The Problem: Job Data is Scattered Everywhere

If you've ever tried to build anything that touches job market data, you know the pain. Every job board has its own API, its own auth, its own rate limits, its own response format.

Want global coverage? You need Adzuna for 16 countries, Reed for UK, Arbeitnow for EU, Remotive for remote roles, TheirStack for tech stack analysis, Jooble for aggregated results, and probably five more I'm forgetting.

That's 7 API keys, 7 auth schemes (Basic Auth, Bearer tokens, keys-in-URL-path, no auth at all), 7 different response formats, and 7 sets of rate limit rules. For a single query like "find me Python developer jobs in Europe, preferably remote."

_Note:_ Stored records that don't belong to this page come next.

-- ==== Sys2Proof/Decode.lean ====
section
/-! DEFINITION. Decoding (R21–R33): the twelve formats of R22 as records of their fields, the words of every Nellyn
instruction, and the encoder written from the same tables. Decoding is total on any bytes and rejects by name in the
order of R28: major, selector, reserved fields, inline record. -/

namespace Sys2Proof

/-- Why bytes are no instruction. -/
inductive DecodeError
  /-- Major 0x00 or 0x24–0x3F (R23, R29). -/
  | major
  /-- A selector value that no instruction of the major defines (R24, R25, R29). -/
  | selector
  /-- A reserved field or bit that is not zero (R27, R29). -/
  | reserved
  /-- A shape record that breaks R33. -/
  | shape
  /-- Fewer bytes than the instruction has (R21). -/
  | truncated
  deriving DecidableEq, Repr

/-- The result of decoding. -/
abbrev Dec := Except DecodeError Instr

/-- An instruction whose reserved fields must be zero (R28). -/
def need (b : Bool) (i : Instr) : Dec := if b then .ok i else .error .reserved

/-- A selector that must be assigned (R28). -/
def sel {α : Type} (o : Option α) (f : α → Dec) : Dec :=
  match o with
  | some x => f x
  | none => .error .selector

/-- Format A of R22: three sources. -/
structure FA where
  d : BitVec 4
  a : BitVec 4
  b : BitVec 4
  c : BitVec 4
  fn : BitVec 10

/-- The fields of a word in format A. -/
def FA.of (w : IWord) : FA where
  d := w.extractLsb' 22 4
  a := w.extractLsb' 18 4
  b := w.extractLsb' 14 4
  c := w.extractLsb' 10 4
  fn := w.extractLsb' 0 10

/-- The word of major `op` in format A. -/
def FA.word (op : BitVec 6) (x : FA) : IWord :=
  op ++ x.d ++ x.a ++ x.b ++ x.c ++ x.fn

/-- Format I of R22: immediate. -/
structure FI where
  d : BitVec 4
  a : BitVec 4
  imm : BitVec 18

/-- The fields of a word in format I. -/
def FI.of (w : IWord) : FI where
  d := w.extractLsb' 22 4
  a := w.extractLsb' 18 4
  imm := w.extractLsb' 0 18

/-- The word of major `op` in format I. -/
def FI.word (op : BitVec 6) (x : FI) : IWord :=
  op ++ x.d ++ x.a ++ x.imm

/-- Format U of R22: upper immediate. -/
structure FU where
  d : BitVec 4
  imm : BitVec 22

/-- The fields of a word in format U. -/
def FU.of (w : IWord) : FU where
  d := w.extractLsb' 22 4
  imm := w.extractLsb' 0 22

/-- The word of major `op` in format U. -/
def FU.word (op : BitVec 6) (x : FU) : IWord :=
  op ++ x.d ++ x.imm

/-- Format B of R22: branch. -/
structure FB where
  p : BitVec 3
  neg : BitVec 1
  off : BitVec 22

/-- The fields of a word in format B. -/
def FB.of (w : IWord) : FB where
  p := w.extractLsb' 23 3
  neg := w.extractLsb' 22 1
  off := w.extractLsb' 0 22

/-- The word of major `op` in format B. -/
def FB.word (op : BitVec 6) (x : FB) : IWord :=
  op ++ x.p ++ x.neg ++ x.off

/-- Format J of R22: jump. -/
structure FJ where
  d : BitVec 4
  off : BitVec 22

/-- The fields of a word in format J. -/
def FJ.of (w : IWord) : FJ where
  d := w.extractLsb' 22 4
  off := w.extractLsb' 0 22

/-- The word of major `op` in format J. -/
def FJ.word (op : BitVec 6) (x : FJ) : IWord :=
  op ++ x.d ++ x.off

/-- Format M of R22: memory. -/
structure FM where
  d : BitVec 4
  a : BitVec 4
  sz : BitVec 2
  ord : BitVec 2
  off : BitVec 14

/-- The fields of a word in format M. -/
def FM.of (w : IWord) : FM where
  d := w.extractLsb' 22 4
  a := w.extractLsb' 18 4
  sz := w.extractLsb' 16 2
  ord := w.extractLsb' 14 2
  off := w.extractLsb' 0 14

/-- The word of major `op` in format M. -/
def FM.word (op : BitVec 6) (x : FM) : IWord :=
  op ++ x.d ++ x.a ++ x.sz ++ x.ord ++ x.off

/-- Format P of R22: repeat frame. -/
structure FP where
  mode : BitVec 1
  len : BitVec 4
  stride : BitVec 3
  fsel : BitVec 3
  cnt : BitVec 15

/-- The fields of a word in format P. -/
def FP.of (w : IWord) : FP where
  mode := w.extractLsb' 25 1
  len := w.extractLsb' 21 4
  stride := w.extractLsb' 18 3
  fsel := w.extractLsb' 15 3
  cnt := w.extractLsb' 0 15

/-- The word of major `op` in format P. -/
def FP.word (op : BitVec 6) (x : FP) : IWord :=
  op ++ x.mode ++ x.len ++ x.stride ++ x.fsel ++ x.cnt

/-- Format V of R22: vector. -/
structure FV where
  vd : BitVec 3
  va : BitVec 3
  vb : BitVec 3
  vc : BitVec 3
  ty : BitVec 3
  m : BitVec 2
  fn : BitVec 9

/-- The fields of a word in format V. -/
def FV.of (w : IWord) : FV where
  vd := w.extractLsb' 23 3
  va := w.extractLsb' 20 3
  vb := w.extractLsb' 17 3
  vc := w.extractLsb' 14 3
  ty := w.extractLsb' 11 3
  m := w.extractLsb' 9 2
  fn := w.extractLsb' 0 9

/-- The word of major `op` in format V. -/
def FV.word (op : BitVec 6) (x : FV) : IWord :=
  op ++ x.vd ++ x.va ++ x.vb ++ x.vc ++ x.ty ++ x.m ++ x.fn

/-- Format S of R22: sync and group. -/
structure FS where
  h : BitVec 3
  d : BitVec 4
  a : BitVec 4
  sc : BitVec 3
  fn : BitVec 12

/-- The fields of a word in format S. -/
def FS.of (w : IWord) : FS where
  h := w.extractLsb' 23 3
  d := w.extractLsb' 19 4
  a := w.extractLsb' 15 4
  sc := w.extractLsb' 12 3
  fn := w.extractLsb' 0 12

/-- The word of major `op` in format S. -/
def FS.word (op : BitVec 6) (x : FS) : IWord :=
  op ++ x.h ++ x.d ++ x.a ++ x.sc ++ x.fn

/-- Format X of R22: tensor. -/
structure FX where
  acc : BitVec 2
  ga : BitVec 4
  gb : BitVec 4
  gs : BitVec 4
  fmt : BitVec 4
  fn : BitVec 8

/-- The fields of a word in format X. -/
def FX.of (w : IWord) : FX where
  acc := w.extractLsb' 24 2
  ga := w.extractLsb' 20 4
  gb := w.extractLsb' 16 4
  gs := w.extractLsb' 12 4
  fmt := w.extractLsb' 8 4
  fn := w.extractLsb' 0 8

/-- The word of major `op` in format X. -/
def FX.word (op : BitVec 6) (x : FX) : IWord :=
  op ++ x.acc ++ x.ga ++ x.gb ++ x.gs ++ x.fmt ++ x.fn

/-- Format E of R22: engine. -/
structure FE where
  tok : BitVec 4
  ch : BitVec 3
  d : BitVec 4
  a : BitVec 4
  n : BitVec 4
  fn : BitVec 7

/-- The fields of a word in format E. -/
def FE.of (w : IWord) : FE where
  tok := w.extractLsb' 22 4
  ch := w.extractLsb' 19 3
  d := w.extractLsb' 15 4
  a := w.extractLsb' 11 4
  n := w.extractLsb' 7 4
  fn := w.extractLsb' 0 7

/-- The word of major `op` in format E. -/
def FE.word (op : BitVec 6) (x : FE) : IWord :=
  op ++ x.tok ++ x.ch ++ x.d ++ x.a ++ x.n ++ x.fn

/-- Format Y of R22: system. -/
structure FY where
  d : BitVec 4
  a : BitVec 4
  fn : BitVec 18

/-- The fields of a word in format Y. -/
def FY.of (w : IWord) : FY where
  d := w.extractLsb' 22 4
  a := w.extractLsb' 18 4
  fn := w.extractLsb' 0 18

/-- The word of major `op` in format Y. -/
def FY.word (op : BitVec 6) (x : FY) : IWord :=
  op ++ x.d ++ x.a ++ x.fn

/-- The major opcode (R21). -/
def majorOf (w : IWord) : BitVec 6 := w.extractLsb' 26 6

/-- A 4-bit field that names a class of eight holds a legal number (R27). -/
def is8 (x : BitVec 4) : Bool := x.extractLsb' 3 1 == 0

/-- The register of a 4-bit field that names a class of eight (R27). -/
def r8 (x : BitVec 4) : Reg8 := x.extractLsb' 0 3

/-- The 4-bit field of a register of a class of eight (R27). -/
def f8 (x : Reg8) : BitVec 4 := 0#1 ++ x

/-- Bit `i` of a field. -/
def fbit {n : Nat} (x : BitVec n) (i : Nat) : Bool := x.getLsbD i

/-- One bit of a field. -/
def b1 (b : Bool) : BitVec 1 := BitVec.ofBool b

/-- The code of conditions of R93. -/
def Cond.code : Cond → BitVec 3
  | .eq => 0
  | .ne => 1
  | .lt => 2
  | .ltn => 3
  | .le => 4
  | .len => 5

/-- Reads the code of conditions of R93. -/
def Cond.ofCode? (x : BitVec 3) : Option Cond :=
  match x.toNat with
  | 0 => some .eq
  | 1 => some .ne
  | 2 => some .lt
  | 3 => some .ltn
  | 4 => some .le
  | 5 => some .len
  | _ => none

/-- The code of rounding modes of R96. -/
def RMode.code : RMode → BitVec 3
  | .rne => 0
  | .rz => 1
  | .rd => 2
  | .ru => 3
  | .rna => 4

/-- Reads the code of rounding modes of R96. -/
def RMode.ofCode? (x : BitVec 3) : Option RMode :=
  match x.toNat with
  | 0 => some .rne
  | 1 => some .rz
  | 2 => some .rd
  | 3 => some .ru
  | 4 => some .rna
  | _ => none

/-- The code of precision of R97. -/
def Prec.code : Prec → BitVec 1
  | .f64 => 0
  | .f32 => 1

/-- Reads the code of precision of R97. -/
def Prec.ofCode? (x : BitVec 1) : Option Prec :=
  match x.toNat with
  | 0 => some .f64
  | _ => some .f32

/-- The code of integer types of R99. -/
def ITy.code : ITy → BitVec 2
  | .i32 => 0
  | .i64 => 1
  | .w32 => 2
  | .w64 => 3

/-- Reads the code of integer types of R99. -/
def ITy.ofCode? (x : BitVec 2) : Option ITy :=
  match x.toNat with
  | 0 => some .i32
  | 1 => some .i64
  | 2 => some .w32
  | _ => some .w64

/-- The code of conditions of R98. -/
def FCond.code : FCond → BitVec 4
  | .eq => 0
  | .lt => 1
  | .le => 2
  | .un => 3

/-- Reads the code of conditions of R98. -/
def FCond.ofCode? (x : BitVec 4) : Option FCond :=
  match x.toNat with
  | 0 => some .eq
  | 1 => some .lt
  | 2 => some .le
  | 3 => some .un
  | _ => none

/-- The code of access sizes of R25. -/
def Sz.code : Sz → BitVec 2
  | .b => 0
  | .h => 1
  | .w => 2
  | .d => 3

/-- Reads the code of access sizes of R25. -/
def Sz.ofCode? (x : BitVec 2) : Option Sz :=
  match x.toNat with
  | 0 => some .b
  | 1 => some .h
  | 2 => some .w
  | _ => some .d

/-- The code of scopes of R192. -/
def Scope.code : Scope → BitVec 3
  | .lane => 0
  | .core => 1
  | .quad => 2
  | .clus => 3
  | .die => 4
  | .pkg => 5
  | .pod => 6

/-- Reads the code of scopes of R192. -/
def Scope.ofCode? (x : BitVec 3) : Option Scope :=
  match x.toNat with
  | 0 => some .lane
  | 1 => some .core
  | 2 => some .quad
  | 3 => some .clus
  | 4 => some .die
  | 5 => some .pkg
  | 6 => some .pod
  | _ => none

/-- The code of orderings of R242. -/
def Ord4.code : Ord4 → BitVec 2
  | .none => 0
  | .acq => 1
  | .rel => 2
  | .ar => 3

/-- Reads the code of orderings of R242. -/
def Ord4.ofCode? (x : BitVec 2) : Option Ord4 :=
  match x.toNat with
  | 0 => some .none
  | 1 => some .acq
  | 2 => some .rel
  | _ => some .ar

/-- The code of operations 0–7 of R242. -/
def AmoOp.code : AmoOp → BitVec 3
  | .add => 0
  | .and => 1
  | .or => 2
  | .xor => 3
  | .min => 4
  | .max => 5
  | .minn => 6
  | .maxn => 7
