/-- Whether a is less than b (neither a NaN). -/
def ltVal (a b : Val) : Bool :=
  match a, b with
  | .nan _, _ => false
  | _, .nan _ => false
  | .inf x, .inf y => x && !y
  | .inf x, .fin _ _ _ => x
  | .fin _ _ _, .inf y => !y
  | .fin x m e, .fin y n g =>
    let q := min e g
    decide (scaledTo x m e q < scaledTo y n g q)

/-- Whether a equals b, with +0 = −0 (R98). -/
def eqVal (a b : Val) : Bool :=
  match a, b with
  | .inf x, .inf y => decide (x = y)
  | .fin x m e, .fin y n g =>
    let q := min e g
    decide (scaledTo x m e q = scaledTo y n g q)
  | _, _ => false

/-- IEEE minimumNumber (`hi` false) or maximumNumber of two values with its invalid flag (R97). -/
def minMaxVal (hi : Bool) (a b : Val) : Val × Bool :=
  let nv := a.isSnan || b.isSnan
  match a, b with
  | .nan _, .nan _ => (.nan false, nv)
  | .nan _, y => (y, nv)
  | x, .nan _ => (x, nv)
  | x, y =>
    let below := ltVal x y || (eqVal x y && x.sign && !y.sign)
    (if below != hi then x else y, nv)

/-- Joins flags. -/
def FFlags.or (a b : FFlags) : FFlags :=
  ⟨a.nv || b.nv, a.dz || b.dz, a.of_ || b.of_, a.uf || b.uf, a.nx || b.nx⟩

/-- A value with its invalid flag, rounded (R110, R96). -/
def roundWith (f : FFmt) (mode : RMode) (r : Val × Bool) : Nat × FFlags :=
  let (c, g) := round f mode r.1
  (c, g.or (.inv r.2))

/-- x × y + z with one rounding of the exact value (R97). Whether zero times infinity plus a quiet NaN is invalid is a
free value (IEEE 754 leaves it to the implementation; log 18). -/
def fmaVal (mode : RMode) (x y z : Val) : Val × Bool :=
  let (p, i) := mulVal x y
  let (s, j) := addVal mode p z
  let snan := x.isSnan || y.isSnan || z.isSnan
  (s, if z.isNan && i && !snan then Config.fmaZeroInfNan else i || j)

/-- Rounds a value to an integer in a mode: the integer and whether it is inexact (R99). -/
def roundInt (mode : RMode) (neg : Bool) (m : Nat) (e : Int) : Int × Bool :=
  let (n, nx) := roundAt mode neg m e 0
  (if neg then -(n : Int) else n, nx)

/-- Float to integer within [lo, hi] (R99, R112). -/
def toIntVal (mode : RMode) (lo hi : Int) : Val → Int × FFlags
  | .nan _ => (0, .inv true)
  | .inf neg => (if neg then lo else hi, .inv true)
  | .fin neg m e =>
    let (y, nx) := roundInt mode neg m e
    if y < lo ∨ hi < y then (sat y lo hi, .inv true) else (y, ⟨false, false, false, false, nx⟩)

/-- The exact value of an integer. -/
def ofIntVal (x : Int) : Val := Val.ofInt false x 0

/-- `fclass` of R98 on a format without FX. -/
def classOf (f : FFmt) (x : Nat) : Nat :=
  match unpack f x with
  | .nan s => if s then 256 else 512
  | .inf n => if n then 1 else 128
  | .fin n m _ =>
    if m = 0 then (if n then 8 else 16)
    else if m < 2 ^ f.mb then (if n then 4 else 32)
    else (if n then 2 else 64)

/-- H16 to F32 under FX (R111). -/
def h16ToF32 (fx : Bool) (mode : RMode) (x : Nat) : IWord :=
  let v := unpack (fmtH16 fx) x
  if fx && decide (x / 128 % 256 = 255) then (if v.sign then 0xFF7FFFFF else 0x7F7FFFFF)
  else roundF32 mode v

/-- `ExactSum` of R117 over values. -/
def exactSum (l : List Val) : Val :=
  if l.any Val.isNan then .nan false
  else
    let pinf := l.any (fun v => decide (v = .inf false))
    let ninf := l.any (fun v => decide (v = .inf true))
    if pinf && ninf then .nan false
    else if pinf then .inf false
    else if ninf then .inf true
    else
      let q := l.foldl (fun q v => match v with | .fin _ _ e => min q e | _ => q) 0
      let x := l.foldl (fun (x : Int) v => match v with | .fin n m e => x + scaledTo n m e q | _ => x) 0
      Val.ofInt (!l.isEmpty && l.all (fun v => v.isZero && v.sign)) x q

I spent the last week wiring all of these into a single MCP endpoint. Here's exactly how it works and how you can use it.

What MCP Changes About Multi-API Orchestration

Model Context Protocol (MCP) is the standard that lets AI agents discover and call tools dynamically. Instead of hardcoding API calls, your agent connects to an MCP server and gets a catalog of available tools — with typed schemas, descriptions, and pricing.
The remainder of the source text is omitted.